I see. Thanks. I probably never would have guessed it
was multiple reads. I've seen that kind of activity before
in Filemon logs but don't understand why a file would be
read so inefficiently. Maybe it's a relic of ReadFile API?

Initially I'd had problems with file content
seeming to stop at the first null. I didn't look further because
the method was clearly unusable. But I also assumed it
was a problem of assuming string content and thus FSO looking
for a null as end of string, rather than reading a specified
number of bytes. From your description it appears that is
the problem, but in a more complicated way than I imagined.
R.Wieser (11-22-19, 04:47 PM)
JJ,

>> Again, not quite. Its the copying which is done after reallocating for a
>> bigger blob which is the culprit. Yes, I disassembled the involved
>> code.

> That's a character translation problem which is related to
> character encoding. It's an entirely different (buggy) matter.
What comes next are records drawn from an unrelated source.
-- ==== Sys2Proof/Machine/CellVector.lean ====
section
/-! DEFINITION. Vector instructions of the cells (R148, R150-R152). -/

namespace Sys2Proof.Machine

/-- The guard of a guarded instruction (R148). -/
def guardOf (c : Cell) (w : CellWord) : BitVec 8 := c.rp (fG w)

/-- A guarded lane-wise instruction of two vectors: lane i of vD takes f of lanes i. -/
def vector3 (s : State) (ci : CellId) (op cycles : Nat) (w : CellWord) (useB xOk : Bool)
    (f : BitVec 16 → BitVec 16 → BitVec 16) : State :=
  cellInstr s ci op w (illegalV w true true useB true xOk) false [] cycles
    (regBody s ci (fun c => c.wvG (fD w) (guardOf c w) (fun i => f (lane (c.rv (fA w)) i) (lane (c.rv (fB w)) i))))

/-- VADD (R150). -/
def doVadd (s : State) (ci : CellId) (w : CellWord) : State := vector3 s ci 0x20 1 w true (fX w ≤ 2) (addSubOp false (fX w))

def execVadd (ci : CellId) (w : CellWord) (s : State) : Host.Outcome State Fault Refusal := .next (doVadd (fetched s ci) ci w)

/-- VSUB (R150). -/
def doVsub (s : State) (ci : CellId) (w : CellWord) : State := vector3 s ci 0x21 1 w true (fX w ≤ 2) (addSubOp true (fX w))

def execVsub (ci : CellId) (w : CellWord) (s : State) : Host.Outcome State Fault Refusal := .next (doVsub (fetched s ci) ci w)

/-- Whether an X of VMUL is defined: [5:4] 0; in mode 3 a shift of 1-15, else [3:0] 0 (R150). -/
def vmulX (x : Nat) : Bool := x / 16 % 4 == 0 && (if x / 64 == 3 then x % 16 != 0 else x % 16 == 0)

/-- VMUL on one lane (R150). -/
def vmulOp (x : Nat) (a b : BitVec 16) : BitVec 16 :=
  if x / 64 = 3 then
    let sh := x % 16
    BitVec.ofNat 16 (min 0xFFFF ((a.toNat * b.toNat + 2 ^ (sh - 1)) / 2 ^ sh))
  else mulOp (x / 64) a b

/-- VMUL (R150). -/
def doVmul (s : State) (ci : CellId) (w : CellWord) : State := vector3 s ci 0x22 2 w true (vmulX (fX w)) (vmulOp (fX w))

def execVmul (ci : CellId) (w : CellWord) (s : State) : Host.Outcome State Fault Refusal := .next (doVmul (fetched s ci) ci w)

/-- VLOG (R150). -/
def doVlog (s : State) (ci : CellId) (w : CellWord) : State := vector3 s ci 0x23 1 w true (fX w ≤ 3) (logOp (fX w))

def execVlog (ci : CellId) (w : CellWord) (s : State) : Host.Outcome State Fault Refusal := .next (doVlog (fetched s ci) ci w)

/-- VSHF: shift each lane by X[3:0]; X[5:4] as SHF; X[7:6] 0 (R150). -/
def doVshf (s : State) (ci : CellId) (w : CellWord) : State :=
  let x := fX w
  vector3 s ci 0x24 1 w false (x / 64 == 0 && x / 16 ≤ 2) (fun a _ => shiftOp (x / 16) a (x % 16))

def execVshf (ci : CellId) (w : CellWord) (s : State) : Host.Outcome State Fault Refusal := .next (doVshf (fetched s ci) ci w)

/-- VMNX (R150). -/
def doVmnx (s : State) (ci : CellId) (w : CellWord) : State := vector3 s ci 0x25 1 w true (fX w ≤ 3) (mnxOp (fX w))

def execVmnx (ci : CellId) (w : CellWord) (s : State) : Host.Outcome State Fault Refusal := .next (doVmnx (fetched s ci) ci w)

/-- Eight bits from a test of each lane. -/
def ofBits (f : Nat → Bool) : BitVec 8 := (List.range 8).foldl (fun p i => if f i then p ||| (1#8 <<< i) else p) 0

/-- VCMP: an unguarded lane writes 0 (R148, R150). -/
def doVcmp (s : State) (ci : CellId) (w : CellWord) : State :=
  cellInstr s ci 0x26 w (illegalV w true true true true (fX w ≤ 5)) (badP (fD w)) [] 1
    (regBody s ci (fun c => c.wp (fD w) (ofBits (fun i =>
      (guardOf c w).getLsbD i && cmpOp (fX w) (lane (c.rv (fA w)) i) (lane (c.rv (fB w)) i)))))

def execVcmp (ci : CellId) (w : CellWord) (s : State) : Host.Outcome State Fault Refusal := .next (doVcmp (fetched s ci) ci w)

/-- VSEL: pG selects vA or vB; no guard applies (R148, R150). -/
def doVsel (s : State) (ci : CellId) (w : CellWord) : State :=
  cellInstr s ci 0x27 w (illegalV w true true true true (fX w == 0)) false [] 1
    (regBody s ci (fun c => c.wv (fD w) (ofLanes (fun i =>
      if (c.rp (fG w)).getLsbD i then lane (c.rv (fA w)) i else lane (c.rv (fB w)) i))))

def execVsel (ci : CellId) (w : CellWord) (s : State) : Host.Outcome State Fault Refusal := .next (doVsel (fetched s ci) ci w)

/-- VBC: every guarded lane takes sA (R150). -/
def doVbc (s : State) (ci : CellId) (w : CellWord) : State :=
  cellInstr s ci 0x28 w (illegalV w true true false true (fX w == 0)) (badS (fA w)) [fA w] 1
    (regBody s ci (fun c => c.wvG (fD w) (guardOf c w) (fun _ => c.rs (fA w))))

def execVbc (ci : CellId) (w : CellWord) (s : State) : Host.Outcome State Fault Refusal := .next (doVbc (fetched s ci) ci w)

/-- VEXT: sD takes lane X[2:0] of vA (R150). -/
def doVext (s : State) (ci : CellId) (w : CellWord) : State :=
  cellInstr s ci 0x29 w (illegalV w true true false false (fX w ≤ 7)) (badS (fD w)) [] 1
    (regBody s ci (fun c => c.ws (fD w) (lane (c.rv (fA w)) (fX w))))

def execVext (ci : CellId) (w : CellWord) (s : State) : Host.Outcome State Fault Refusal := .next (doVext (fetched s ci) ci w)

/-- VINS: lane X[2:0] of vD takes sA, when that lane's guard is 1 (R148, R150). -/
def doVins (s : State) (ci : CellId) (w : CellWord) : State :=
  cellInstr s ci 0x2A w (illegalV w true true false true (fX w ≤ 7)) (badS (fA w)) [fA w] 1
    (regBody s ci (fun c =>
      if (guardOf c w).getLsbD (fX w) then c.wv (fD w) (setLaneV (c.rv (fD w)) (fX w) (c.rs (fA w))) else c))

def execVins (ci : CellId) (w : CellWord) (s : State) : Host.Outcome State Fault Refusal := .next (doVins (fetched s ci) ci w)

/-- VSLD: the eight lanes that begin at lane k of vA followed by vB, k = X[2:0] (R150). -/
def doVsld (s : State) (ci : CellId) (w : CellWord) : State :=
  cellInstr s ci 0x2B w (illegalV w true true true true (fX w ≤ 7)) false [] 1
    (regBody s ci (fun c => c.wvG (fD w) (guardOf c w) (fun i =>
      if i + fX w < 8 then lane (c.rv (fA w)) (i + fX w) else lane (c.rv (fB w)) (i + fX w - 8))))

def execVsld (ci : CellId) (w : CellWord) (s : State) : Host.Outcome State Fault Refusal := .next (doVsld (fetched s ci) ci w)

/-- The address of a vector access: sA + unit * sext(X), modulo 65,536 (R150, R151). -/
def vecAddr (c : Cell) (w : CellWord) (unit : Nat) : Nat := effAddr (c.rs (fA w)) (unit * sextX w)

/-- A guarded load: `n` bytes aligned to `al` at a multiple of `unit`, lane i taking f of the bytes. -/
def vecLoad (s : State) (ci : CellId) (op : Nat) (w : CellWord) (unit : Nat) (f : List Byte → Nat → BitVec 16) : State :=
  cellInstr s ci op w (illegalV w true true false true true) (badS (fA w)) [fA w] 1
    (fun c => match loadMem s (cellIx ci) c (cellRlen s ci) (vecAddr c w unit) unit unit with
      | .ok bs => .ok (setCell s (cellIx ci) (c.wvG (fD w) (guardOf c w) (f bs)))
      | .trap e a => .trap e 0 a
      | .wait st => .wait st)

/-- VLD: vD takes 16 bytes (R150). -/
def doVld (s : State) (ci : CellId) (w : CellWord) : State :=
  vecLoad s ci 0x2C w 16 (fun bs i => BitVec.ofNat 16 (leAt bs (2 * i) 2))

def execVld (ci : CellId) (w : CellWord) (s : State) : Host.Outcome State Fault Refusal := .next (doVld (loading (fetched s ci) ci (fun c => [vecAddr c w 16]) 16 16) ci w)

/-- A guarded store: `unit` bytes, lane i giving `unit / 8` of them; unguarded lanes are not stored (R148). -/
def vecStore (s : State) (ci : CellId) (op : Nat) (w : CellWord) (unit : Nat) : State :=
  cellInstr s ci op w (illegalV w true true false true true) (badS (fA w)) [fA w] 1
    (fun c => match storeCheck c (cellRlen s ci) (vecAddr c w unit) unit unit with
      | .ok _ => .ok (dmWrite s (cellIx ci) (vecAddr c w unit) ((List.range 8).flatMap (fun i =>
          (natLE (unit / 8) (lane (c.rv (fD w)) i).toNat).map
            (fun b => if (guardOf c w).getLsbD i then some b else none))))
      | .trap e a => .trap e 0 a
      | .wait st => .wait st)

/-- VST: 16 bytes take vD (R150). -/
def doVst (s : State) (ci : CellId) (w : CellWord) : State := vecStore s ci 0x2D w 16

def execVst (ci : CellId) (w : CellWord) (s : State) : Host.Outcome State Fault Refusal := .next (doVst (fetched s ci) ci w)

/-- VLDB: lane i takes byte i, zero-extended (R150). -/
def doVldb (s : State) (ci : CellId) (w : CellWord) : State :=
  vecLoad s ci 0x2E w 8 (fun bs i => (byteAt bs i).zeroExtend 16)

def execVldb (ci : CellId) (w : CellWord) (s : State) : Host.Outcome State Fault Refusal := .next (doVldb (loading (fetched s ci) ci (fun c => [vecAddr c w 8]) 8 8) ci w)

/-- VSTB: byte i takes lane i's low byte (R150). -/
def doVstb (s : State) (ci : CellId) (w : CellWord) : State := vecStore s ci 0x2F w 8

def execVstb (ci : CellId) (w : CellWord) (s : State) : Host.Outcome State Fault Refusal := .next (doVstb (fetched s ci) ci w)

/-- UNPK: lane i takes bits [4i+3:4i] of the 32 bits at sA + 4*sext(X) (R150). -/
def doUnpk (s : State) (ci : CellId) (w : CellWord) : State :=
  vecLoad s ci 0x31 w 4 (fun bs i => BitVec.ofNat 16 (leNat bs / 16 ^ i % 16))

def execUnpk (ci : CellId) (w : CellWord) (s : State) : Host.Outcome State Fault Refusal := .next (doUnpk (fetched s ci) ci w)

/-- The outcome of several loads: the lowest trap that is no POISON first, then a stall, then a poisoned byte (R143, R154). -/
def joinLoads (rs : List MemRes) : Option MemRes :=
  let hard := lowest (rs.map (fun r => match r with | .trap e none => some e | _ => none))
  match hard with
  | some e => some (.trap e none)
  | none => match rs.find? (fun r => match r with | .wait _ => true | _ => false) with
    | some r => some r
    | none => rs.find? (fun r => match r with | .trap .. => true | _ => false)

/-- LUTV: each guarded lane takes the halfword at sB + 2*vA[i]; an unguarded lane reads no entry (R148, R150, R151). -/
def doLutv (s : State) (ci : CellId) (w : CellWord) : State :=
  cellInstr s ci 0x30 w (illegalV w true true true true (fX w == 0)) (badS (fB w)) [fB w] 4
    (fun c =>
      let base := c.rs (fB w)
      let get (i : Nat) : MemRes :=
        loadMem s (cellIx ci) c (cellRlen s ci) (effAddr base (2 * (lane (c.rv (fA w)) i).toNat)) 2 1
      let rs := ((List.range 8).filter (fun i => (guardOf c w).getLsbD i)).map get
      if base.getLsbD 0 then .trap 4 0 none
      else match joinLoads rs with
        | some (.trap e a) => .trap e 0 a
        | some (.wait st) => .wait st
        | _ => .ok (setCell s (cellIx ci) (c.wvG (fD w) (guardOf c w) (fun i =>
            match get i with | .ok bs => BitVec.ofNat 16 (leNat bs) | _ => 0))))

/-- The entries that LUTV's guarded lanes read. -/
def lutvAddrs (w : CellWord) (c : Cell) : List Nat :=
  ((List.range 8).filter (fun i => (guardOf c w).getLsbD i)).map (fun i => effAddr (c.rs (fB w)) (2 * (lane (c.rv (fA w)) i).toNat))

def execLutv (ci : CellId) (w : CellWord) (s : State) : Host.Outcome State Fault Refusal := .next (doLutv (loading (fetched s ci) ci (lutvAddrs w) 2 1) ci w)

/-- QTH: the level of each lane against three threshold vectors, unsigned (R152). -/
def qthLane (v t1 t2 t3 : BitVec 16) : BitVec 16 :=
  (if t1.toNat < v.toNat then 1 else 0) + (if t2.toNat < v.toNat then 1 else 0) + (if t3.toNat < v.toNat then 1 else 0)

/-- QTH (R152). -/
def doQth (s : State) (ci : CellId) (w : CellWord) : State :=
  cellInstr s ci 0x32 w (illegalV w true true true true (fX w == 0)) (30 ≤ fB w) [] 1
    (regBody s ci (fun c => c.wvG (fD w) (guardOf c w) (fun i =>
      qthLane (lane (c.rv (fA w)) i) (lane (c.rv (fB w)) i) (lane (c.rv (fB w + 1)) i) (lane (c.rv (fB w + 2)) i))))

def execQth (ci : CellId) (w : CellWord) (s : State) : Host.Outcome State Fault Refusal := .next (doQth (fetched s ci) ci w)

/-- One lane of DQ: from the error carried in, the level and the error carried out (R152). -/
def dqLane (vb : BitVec 128) (a : BitVec 16) (e : Int) : Nat × Int :=
  let w : Int := min (lane vb 7).toInt 16
  let x := sat16 (a.toInt + (w * e + 8) / 16)
  let q := (if (lane vb 0).toInt < x then 1 else 0) + (if (lane vb 1).toInt < x then 1 else 0) +
    (if (lane vb 2).toInt < x then 1 else 0)
  (q, sat16 (x - (lane vb (3 + q)).toInt))

/-- DQ over lanes `i` to 7: the levels and errors of the lanes so far, and the error carried (R152). -/
def dqFrom (va vb : BitVec 128) : Nat → Int → List Nat → List Int → List Nat × List Int × Int
  | 0, e, qs, es => (qs, es, e)
  | n + 1, e, qs, es =>
    let r := dqLane vb (lane va (7 - n)) e
    dqFrom va vb n r.2 (qs ++ [r.1]) (es ++ [r.2])

/-- DQ: vD takes the levels, vD + 1 the errors, and the carry register the last error (R152). -/
def doDq (s : State) (ci : CellId) (w : CellWord) : State :=
  cellInstr s ci 0x33 w (illegalV w true true true false (fX w ≤ 15)) (31 ≤ fD w) [fX w] 8
    (regBody s ci (fun c =>
      let r := dqFrom (c.rv (fA w)) (c.rv (fB w)) 8 (c.rs (fX w)).toInt [] []
      let c := c.wv (fD w) (ofLanes (fun i => BitVec.ofNat 16 (r.1.getD i 0)))
      let c := c.wv (fD w + 1) (ofLanes (fun i => BitVec.ofInt 16 (r.2.1.getD i 0)))
      c.ws (fX w) (BitVec.ofInt 16 r.2.2)))

def execDq (ci : CellId) (w : CellWord) (s : State) : Host.Outcome State Fault Refusal := .next (doDq (fetched s ci) ci w)

/-- HIST: the history shifted, with the present lane's fire (R150). -/
def doHist (s : State) (ci : CellId) (w : CellWord) : State :=
  vector3 s ci 0x34 1 w true (fX w == 0) (fun a b => ((a <<< 1) ||| (if b = 0 then 0 else 1)) &&& 0xF)

def execHist (ci : CellId) (w : CellWord) (s : State) : Host.Outcome State Fault Refusal := .next (doHist (fetched s ci) ci w)

/-- One lane of SPRD: the window of 12 columns, its mask, and the weights of offsets -2, -1, +1 and +2 (R152). Its sum never wraps
(assumption 36). -/
def sprdLane (win wt : Nat → Nat) (m : BitVec 16) (i : Nat) : BitVec 16 :=
  let j := i + 2
  if m.getLsbD j then 0
  else
    let add (pos w : Nat) : Nat := if m.getLsbD pos then win pos * wt w else 0
    let acc := 256 * win j + 128 + add (j - 2) 3 + add (j - 1) 2 + add (j + 1) 1 + add (j + 2) 0
    BitVec.ofNat 16 (min (acc / 256) 0xFFFF)

/-- SPRD (R152). -/
def doSprd (s : State) (ci : CellId) (w : CellWord) : State :=
  cellInstr s ci 0x35 w (illegalV w true true true true (fX w ≤ 15)) (fA w == 0 || 31 ≤ fA w) [fX w] 2
    (regBody s ci (fun c =>
      let a := fA w
      let win (p : Nat) : Nat :=
        if p < 2 then (lane (c.rv (a - 1)) (6 + p)).toNat
        else if p < 10 then (lane (c.rv a) (p - 2)).toNat
        else (lane (c.rv (a + 1)) (p - 10)).toNat
      let wt (n : Nat) : Nat := (lane (c.rv (fB w)) n).toNat
      c.wvG (fD w) (guardOf c w) (sprdLane win wt (c.rs (fX w)))))

def execSprd (ci : CellId) (w : CellWord) (s : State) : Host.Outcome State Fault Refusal := .next (doSprd (fetched s ci) ci w)

end Sys2Proof.Machine
end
Nope, its not. The block-copying code doesn't translate anything.

Besides, the problem doesn't appear for small (< 260 chars) files, or for
the last few bytes (filesize modulo 260) - and that includes any embedded
zeroes. If the encoding would have been the problem that would not have
been possible.

Regards,
Rudy Wieser
R.Wieser (11-22-19, 04:58 PM)
Mayayana,

> but don't understand why a file would be read so inefficiently.
> Maybe it's a relic of ReadFile API?


Its possibly related to yester-years low-memory 'puters (in comparision to
the current ones). Reading everything and only than convert costs three
times the size of the file (the data itself and the resulting wide-string
output). Than again, the rather inefficient memory management (adding
bite-sized parts) can't be good either ...

> From your description it appears that is the problem, but in a
> more complicated way than I imagined.


:-) Yep.

Regards,
Rudy Wieser
Mayayana (11-22-19, 05:10 PM)
"R.Wieser" <address> wrote

| > That's a character translation problem which is related to
| > character encoding. It's an entirely different (buggy) matter.
|
| Nope, its not. The block-copying code doesn't translate anything.
|

That brings up another issue. UTF-8 was pretty much
unknown, maybe non-existent, when scrrun came out.
What FSO does is, I think, what VB6 does: Externally
it defaults to codepage ANSI while internally it stores
strings as unicode. (The help file says it defaults to ASCII,
but actually it's ANSI.)

That explains what you saw. Bulking up to a unicode
string as it reads in. But I very much doubt something
like 80 CE 32 would be translated to the u-16 equivalent.
It just comes through (fortunately) as 3 ANSI characters.